Here is an example of a list that includes domains and IPv4:
https://malware-filter.gitlab.io/malware-filter/phishing-filter.txt
I will do more testing and verification in the next day or so.Edit & Update: https://malware-filter.gitlab.io/malware-filter/phishing-filter-agh.txt is their adblock style. After switching to this list, the IPs are extracted. All is well now.
-
This post is deleted! -
@andrebrait I began a solution for automated test coverage of pfBlockerNG's DNSBL and IP list consolidation. The setup is a little involved and undocumented. I'll flush some documentation for it over the next few days. It is on github at babilon/pfblockerng-tests. I'm now able to trivially run a suite of tests against changes to pfBlockerNG.
-
@andrebrait Functionally, everything appears well. I noticed these duplicate calls to shell functions:
diff --git a/net/pfSense-pkg-pfBlockerNG-devel/files/usr/local/pkg/pfblockerng/pfblockerng.inc b/net/pfSense-pkg-pfBlockerNG-devel/files/usr/local/pkg/pfblockerng/pfblockerng.inc index df3dc385c5f2..03e9990d64cd 100644 --- a/net/pfSense-pkg-pfBlockerNG-devel/files/usr/local/pkg/pfblockerng/pfblockerng.inc +++ b/net/pfSense-pkg-pfBlockerNG-devel/files/usr/local/pkg/pfblockerng/pfblockerng.inc @@ -9119,8 +9119,6 @@ function sync_package_pfblockerng($cron='') { // Consolidate all exclusions exec("{$pfb['script']} dnsbl_py_assemble_exclusions_file unused unused unused {$elog}"); - exec("{$pfb['script']} dnsbl_py_assemble_redundants_file unused unused unused {$elog}"); - // Process Whitelists foreach ($postprocess_dnsbl as $header_esc) { @@ -9139,8 +9137,6 @@ function sync_package_pfblockerng($cron='') { exec("{$pfb['script']} dnsbl_py_remove_redundant {$header_esc} unused unused {$elog}"); } - exec("{$pfb['script']} dnsbl_py_cleanup_exclusions_file unused unused unused {$elog}"); - exec("{$pfb['script']} dnsbl_py_cleanup_redundants_file unused unused unused {$elog}"); } --
-
@totowentsouth the function names are slightly different. One set assembles/removes the master exclusions file and the other assembles/removed the master "might make other entries redundant" file.
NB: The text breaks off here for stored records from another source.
-- ==== Sys2Proof/Laws/Memory.lean ====
section
/-! SUPPORT. What the memory operations do: read after write, and that every write keeps the canonical form (spec 20_memory.md
R102, R114). -/

namespace Sys2Proof.Machine

theorem lookup_filter_of_pos (p : Nat → Bool) (m : Memory) (x : Nat) (h : p x = true) :
    (m.filter (fun c => p c.1)).lookup x = m.lookup x := by
  induction m with
  | nil => rfl
  | cons c m ih =>
    by_cases hx : x = c.1
    · subst hx; simp [List.filter, h, List.lookup]
    · by_cases hp : p c.1 = true <;> simp [List.filter, hp, List.lookup, beq_eq_false_iff_ne.mpr hx, ih]

theorem lookup_filter_of_neg (p : Nat → Bool) (m : Memory) (x : Nat) (h : p x = false) :
    (m.filter (fun c => p c.1)).lookup x = none := by
  induction m with
  | nil => rfl
  | cons c m ih =>
    by_cases hx : x = c.1
    · subst hx; simp [List.filter, h, ih]
    · by_cases hp : p c.1 = true <;> simp [List.filter, hp, List.lookup, beq_eq_false_iff_ne.mpr hx, ih]

theorem lookup_append (l r : Memory) (x : Nat) : (l ++ r).lookup x = (l.lookup x).or (r.lookup x) := by
  induction l with
  | nil => simp
  | cons c l ih =>
    by_cases hx : x = c.1
    · subst hx; simp [List.lookup]
    · simp [List.lookup, beq_eq_false_iff_ne.mpr hx, ih]

/-- Every cell of `cellsFrom a bs` lies in the span written and holds a byte that must be listed. -/
theorem mem_cellsFrom {a : Nat} {bs : List Byte} {c : Host.Cell} (h : c ∈ cellsFrom a bs) :
    a ≤ c.1 ∧ c.1 < a + bs.length ∧ c.2 ≠ Config.unlistedByte := by
  induction bs generalizing a with
  | nil => simp [cellsFrom] at h
  | cons b bs ih =>
    simp only [cellsFrom] at h
    split at h
    · have := ih h; simp only [List.length_cons]; exact ⟨by omega, by omega, this.2.2⟩
    · rcases List.mem_cons.mp h with rfl | h
      · exact ⟨Nat.le_refl _, by simp, ‹_›⟩
      · have := ih h; simp only [List.length_cons]; exact ⟨by omega, by omega, this.2.2⟩

theorem lookup_cellsFrom_outside {a x : Nat} {bs : List Byte} (h : x < a ∨ a + bs.length ≤ x) :
    (cellsFrom a bs).lookup x = none := by
  rw [List.lookup_eq_none_iff]
  intro c hc
  have := mem_cellsFrom hc
  simp only [bne_iff_ne, ne_eq]; omega

theorem lookup_cellsFrom_inside {a i : Nat} {bs : List Byte} (h : i < bs.length) :
    ((cellsFrom a bs).lookup (a + i)).getD Config.unlistedByte = bs[i] := by
  induction bs generalizing a i with
  | nil => simp at h
  | cons b bs ih =>
    cases i with
    | zero =>
      simp only [cellsFrom, Nat.add_zero]
      split
      · rename_i hb
        rw [lookup_cellsFrom_outside (Or.inl (Nat.lt_succ_self a))]
        simpa using hb.symm
      · simp [List.lookup]
    | succ i =>
      have hi : i < bs.length := by simpa using h
      have hne : (a + (i + 1) == a) = false := by simp
      have hre : a + (i + 1) = a + 1 + i := by omega
      simp only [cellsFrom]
      split
      · rw [hre]; simpa using ih hi
      · rw [List.lookup, hne, hre]; simpa using ih hi

theorem cellsFrom_sorted (a : Nat) (bs : List Byte) : (cellsFrom a bs).Pairwise (fun c d => c.1 < d.1) := by
  induction bs generalizing a with
  | nil => simp [cellsFrom]
  | cons b bs ih =>
    simp only [cellsFrom]
    split
    · exact ih _
    · refine List.pairwise_cons.mpr ⟨fun c hc => ?_, ih _⟩
      have := mem_cellsFrom hc
      simp only; omega

namespace Memory

/-- A byte outside the span written reads as before. -/
theorem byte_write_outside (m : Memory) {a x : Nat} {bs : List Byte} (h : x < a ∨ a + bs.length ≤ x) :
    Memory.byte (Memory.write m a bs) x = Memory.byte m x := by
  unfold Memory.byte Memory.write
  rw [lookup_append, lookup_append, lookup_cellsFrom_outside h]
  rcases h with h | h
  · rw [lookup_filter_of_pos (fun y => decide (y < a)) m x (by simpa using h),
      lookup_filter_of_neg (fun y => decide (a + bs.length ≤ y)) m x (by simp; omega)]
    simp
  · rw [lookup_filter_of_neg (fun y => decide (y < a)) m x (by simp; omega),
      lookup_filter_of_pos (fun y => decide (a + bs.length ≤ y)) m x (by simpa using h)]
    simp

/-- A byte of the span written reads as what was written. -/
theorem byte_write_inside (m : Memory) {a i : Nat} {bs : List Byte} (h : i < bs.length) :
    Memory.byte (Memory.write m a bs) (a + i) = bs[i] := by
  unfold Memory.byte Memory.write
  rw [lookup_append, lookup_append,
    lookup_filter_of_neg (fun y => decide (y < a)) m (a + i) (by simp),
    lookup_filter_of_neg (fun y => decide (a + bs.length ≤ y)) m (a + i) (by simp; omega)]
  simpa using lookup_cellsFrom_inside h

/-- Every write keeps the canonical form. -/
theorem wf_write {m : Memory} (h : Memory.wf m) (a : Nat) (bs : List Byte) : Memory.wf (Memory.write m a bs) := by
  obtain ⟨hs, hn⟩ := h
  refine ⟨?_, ?_⟩
  · unfold Memory.write
    rw [List.pairwise_append, List.pairwise_append]
    refine ⟨⟨hs.filter _, cellsFrom_sorted a bs, ?_⟩, hs.filter _, ?_⟩
    · intro c hc d hd
      have h1 := (List.mem_filter.mp hc).2
      have h2 := mem_cellsFrom hd
      simp only [decide_eq_true_eq] at h1; omega
    · intro c hc d hd
      have h2 := (List.mem_filter.mp hd).2
      simp only [decide_eq_true_eq] at h2
      rcases List.mem_append.mp hc with hc | hc
      · have h1 := (List.mem_filter.mp hc).2
        simp only [decide_eq_true_eq] at h1; omega
      · have h1 := mem_cellsFrom hc; omega
  · intro c hc
    unfold Memory.write at hc
    simp only [List.mem_append, List.mem_filter] at hc
    rcases hc with (hc | hc) | hc
    · exact hn c hc.1
    · exact (mem_cellsFrom hc).2.2
    · exact hn c hc.1

/-- A cell after a write was there before, or lies in the span written. -/
theorem mem_write {m : Memory} {a : Nat} {bs : List Byte} {c : Host.Cell} (hc : c ∈ Memory.write m a bs) :
    c ∈ m ∨ (a ≤ c.1 ∧ c.1 < a + bs.length) := by
  unfold Memory.write at hc
  simp only [List.mem_append, List.mem_filter] at hc
  rcases hc with (hc | hc) | hc
  · exact Or.inl hc.1
  · have := mem_cellsFrom hc; exact Or.inr ⟨this.1, this.2.1⟩
  · exact Or.inl hc.1

/-- A write inside one RAM's words keeps every cell inside the RAMs. -/
theorem inRam_write {m : Memory} (h : Memory.inRam m) (r : Ram) {a : Nat} {bs : List Byte}
    (h1 : r.base ≤ a) (h2 : a + bs.length ≤ r.base + 4 * r.words) : Memory.inRam (Memory.write m a bs) := by
  intro c hc
  rcases mem_write hc with hc | hc
  · exact h c hc
  · refine List.any_eq_true.mpr ⟨r, by cases r <;> simp [Ram.all], ?_⟩
    simp only [Ram.holds, Bool.and_eq_true, decide_eq_true_eq]; omega

theorem wf_empty : Memory.wf [] := by decide

/-- A listed address reads as its cell in a canonical memory. -/
theorem byte_of_mem {m : Memory} (h : Memory.wf m) {c : Host.Cell} (hc : c ∈ m) : Memory.byte m c.1 = c.2 := by
  induction m with
  | nil => simp at hc
  | cons d m ih =>
    obtain ⟨hs, hn⟩ := h
    rw [List.pairwise_cons] at hs
    rcases List.mem_cons.mp hc with rfl | hc
    · simp [Memory.byte, List.lookup]
    · have hlt := hs.1 c hc
      have hne : (c.1 == d.1) = false := by simp only [beq_eq_false_iff_ne]; omega
      have := ih ⟨hs.2, fun e he => hn e (List.mem_cons_of_mem _ he)⟩ hc
      unfold Memory.byte at this ⊢
      rw [List.lookup, hne]; exact this

theorem byte_eq_unlisted {m : Memory} {x : Nat} (h : ∀ c ∈ m, c.1 ≠ x) : Memory.byte m x = Config.unlistedByte := by
  have : m.lookup x = none := by
    rw [List.lookup_eq_none_iff]
    intro c hc
    have := h c hc
    simp only [bne_iff_ne, ne_eq]; omega
  simp [Memory.byte, this]

/-- Equal memories are equal data: two canonical memories that read alike everywhere are one list. -/
theorem ext {m m' : Memory} (h : Memory.wf m) (h' : Memory.wf m') (hb : ∀ x, Memory.byte m x = Memory.byte m' x) : m = m' := by
  have sub : ∀ {m m' : Memory}, Memory.wf m → Memory.wf m' → (∀ x, Memory.byte m x = Memory.byte m' x) →
      ∀ c ∈ m, c ∈ m' := by
    intro m m' h h' hb c hc
    by_contra hcon
    have h1 := byte_of_mem h hc
    have h2 := h.2 c hc
    rw [hb c.1] at h1
    by_cases hx : ∃ d ∈ m', d.1 = c.1
    · obtain ⟨d, hd, hdc⟩ := hx
      have h3 := byte_of_mem h' hd
      rw [hdc, h1] at h3
      exact hcon (by rw [show c = d from Prod.ext hdc.symm h3]; exact hd)
    · have h3 : Memory.byte m' c.1 = Config.unlistedByte := byte_eq_unlisted (fun d hd hdc => hx ⟨d, hd, hdc⟩)
      rw [h3] at h1
      exact h2 h1.symm
  have nodup : ∀ {m : Memory}, Memory.wf m → m.Nodup := by
    intro m h
    exact h.1.imp (fun {c d} hcd heq => by rw [heq] at hcd; omega)
  have hperm : m.Perm m' :=
    (List.perm_ext_iff_of_nodup (nodup h) (nodup h')).mpr (fun c => ⟨sub h h' hb c, sub h' h (fun x => (hb x).symm) c⟩)
  exact hperm.eq_of_pairwise (le := fun c d => c.1 < d.1)
    (fun a b _ _ h1 h2 => absurd (Nat.lt_trans h1 h2) (Nat.lt_irrefl _)) h.1 h'.1

end Memory

@[simp] theorem bytesOfWord_length (v : Word) : (bytesOfWord v).length = 4 := rfl

@[simp] theorem flatMap_bytes_length (ws : List Word) : (ws.flatMap bytesOfWord).length = 4 * ws.length := by
  induction ws with
  | nil => rfl
  | cons w ws ih => simp only [List.flatMap_cons, List.length_append, bytesOfWord_length, List.length_cons, ih]; omega

/-- The four bytes of a word give the word back (R102). -/
theorem wordOfBytes_bytesOfWord (v : Word) :
    wordOfBytes (BitVec.ofNat 8 v.toNat) (BitVec.ofNat 8 (v.toNat / 2 ^ 8)) (BitVec.ofNat 8 (v.toNat / 2 ^ 16))
      (BitVec.ofNat 8 (v.toNat / 2 ^ 24)) = v := by
  apply BitVec.eq_of_toNat_eq
  have := v.isLt
  simp only [wordOfBytes, BitVec.toNat_ofNat]
  omega

theorem getElem_flatMap_bytes (ws : List Word) {i j : Nat} (hi : i < ws.length) (hj : j < 4) :
    (ws.flatMap bytesOfWord)[4 * i + j]'(by rw [flatMap_bytes_length]; omega) =
      (bytesOfWord ws[i])[j]'(by simpa using hj) := by
  induction ws generalizing i with
  | nil => simp at hi
  | cons w ws ih =>
    cases i with
    | zero =>
      simp only [List.flatMap_cons, Nat.mul_zero, Nat.zero_add, List.getElem_cons_zero]
      exact List.getElem_append_left (by simpa using hj)
    | succ i =>
      simp only [List.flatMap_cons, List.getElem_cons_succ]
      rw [List.getElem_append_right (by simp; omega)]
      have := ih (i := i) (by simpa using hi)
      simp only [bytesOfWord_length]
      rw [← this]
      congr 1
      omega

namespace Memory

@[simp] theorem words_length (m : Memory) (a n : Nat) : (Memory.words m a n).length = n := by simp [Memory.words]

theorem words_getElem (m : Memory) (a n i : Nat) (h : i < (Memory.words m a n).length) :
    (Memory.words m a n)[i] = Memory.word m (a + 4 * i) := by simp [Memory.words]

theorem wf_writeWords {m : Memory} (h : Memory.wf m) (a : Nat) (ws : List Word) : Memory.wf (Memory.writeWords m a ws) :=
  wf_write h a _

theorem inRam_writeWords {m : Memory} (h : Memory.inRam m) (r : Ram) {a : Nat} {ws : List Word}
    (h1 : r.base ≤ a) (h2 : a + 4 * ws.length ≤ r.base + 4 * r.words) : Memory.inRam (Memory.writeWords m a ws) :=
  inRam_write h r h1 (by rw [flatMap_bytes_length]; exact h2)

/-- A byte outside the words written reads as before. -/
theorem byte_writeWords_outside (m : Memory) {a x : Nat} {ws : List Word} (h : x < a ∨ a + 4 * ws.length ≤ x) :
    Memory.byte (Memory.writeWords m a ws) x = Memory.byte m x :=
  byte_write_outside m (by rw [flatMap_bytes_length]; exact h)

/-- A word written reads back. -/
theorem word_writeWords_inside (m : Memory) {a i : Nat} {ws : List Word} (h : i < ws.length) :
    Memory.word (Memory.writeWords m a ws) (a + 4 * i) = ws[i] := by
  have key : ∀ j, (hj : j < 4) → Memory.byte (Memory.writeWords m a ws) (a + 4 * i + j) =
      (bytesOfWord ws[i])[j]'(by simpa using hj) := by
    intro j hj
    have hlen : 4 * i + j < (ws.flatMap bytesOfWord).length := by rw [flatMap_bytes_length]; omega
    rw [Nat.add_assoc, Memory.writeWords, byte_write_inside m hlen]
    exact getElem_flatMap_bytes ws h hj
  have h0 := key 0 (by omega)
  have h1 := key 1 (by omega)
  have h2 := key 2 (by omega)
  have h3 := key 3 (by omega)
  rw [Nat.add_zero] at h0
  unfold Memory.word
  rw [h0, h1, h2, h3]
  exact wordOfBytes_bytesOfWord ws[i]

/-- A word clear of the words written reads as before. -/
theorem word_writeWords_outside (m : Memory) {a x : Nat} {ws : List Word} (h : x + 4 ≤ a ∨ a + 4 * ws.length ≤ x) :
    Memory.word (Memory.writeWords m a ws) x = Memory.word m x := by
  unfold Memory.word
  rw [byte_writeWords_outside m (by omega), byte_writeWords_outside m (by omega), byte_writeWords_outside m (by omega),
    byte_writeWords_outside m (by omega)]

end Memory

end Sys2Proof.Machine
end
Because EasyLists can also contain exclusions, in order to minimize the processed lists as much as possible, I've added a post-processing step to process all files and remove block entries that would be nullified by exclusions, as well as a step to remove redundant entries (e.g. mail.google.com becomes redundant if a wildcard rule for google.com exists).
The old logic already did that a bit, but in a different manner.
Or am I missing what you're referring to?
-
@andrebrait my bad on the duplication claim. I shoulda tried <shift># and I'd have seen the difference.
All is well. I retract my previous claims of issues. Sorry for any inconviences.
I've applied the latest to all my pfSense boxes BTW.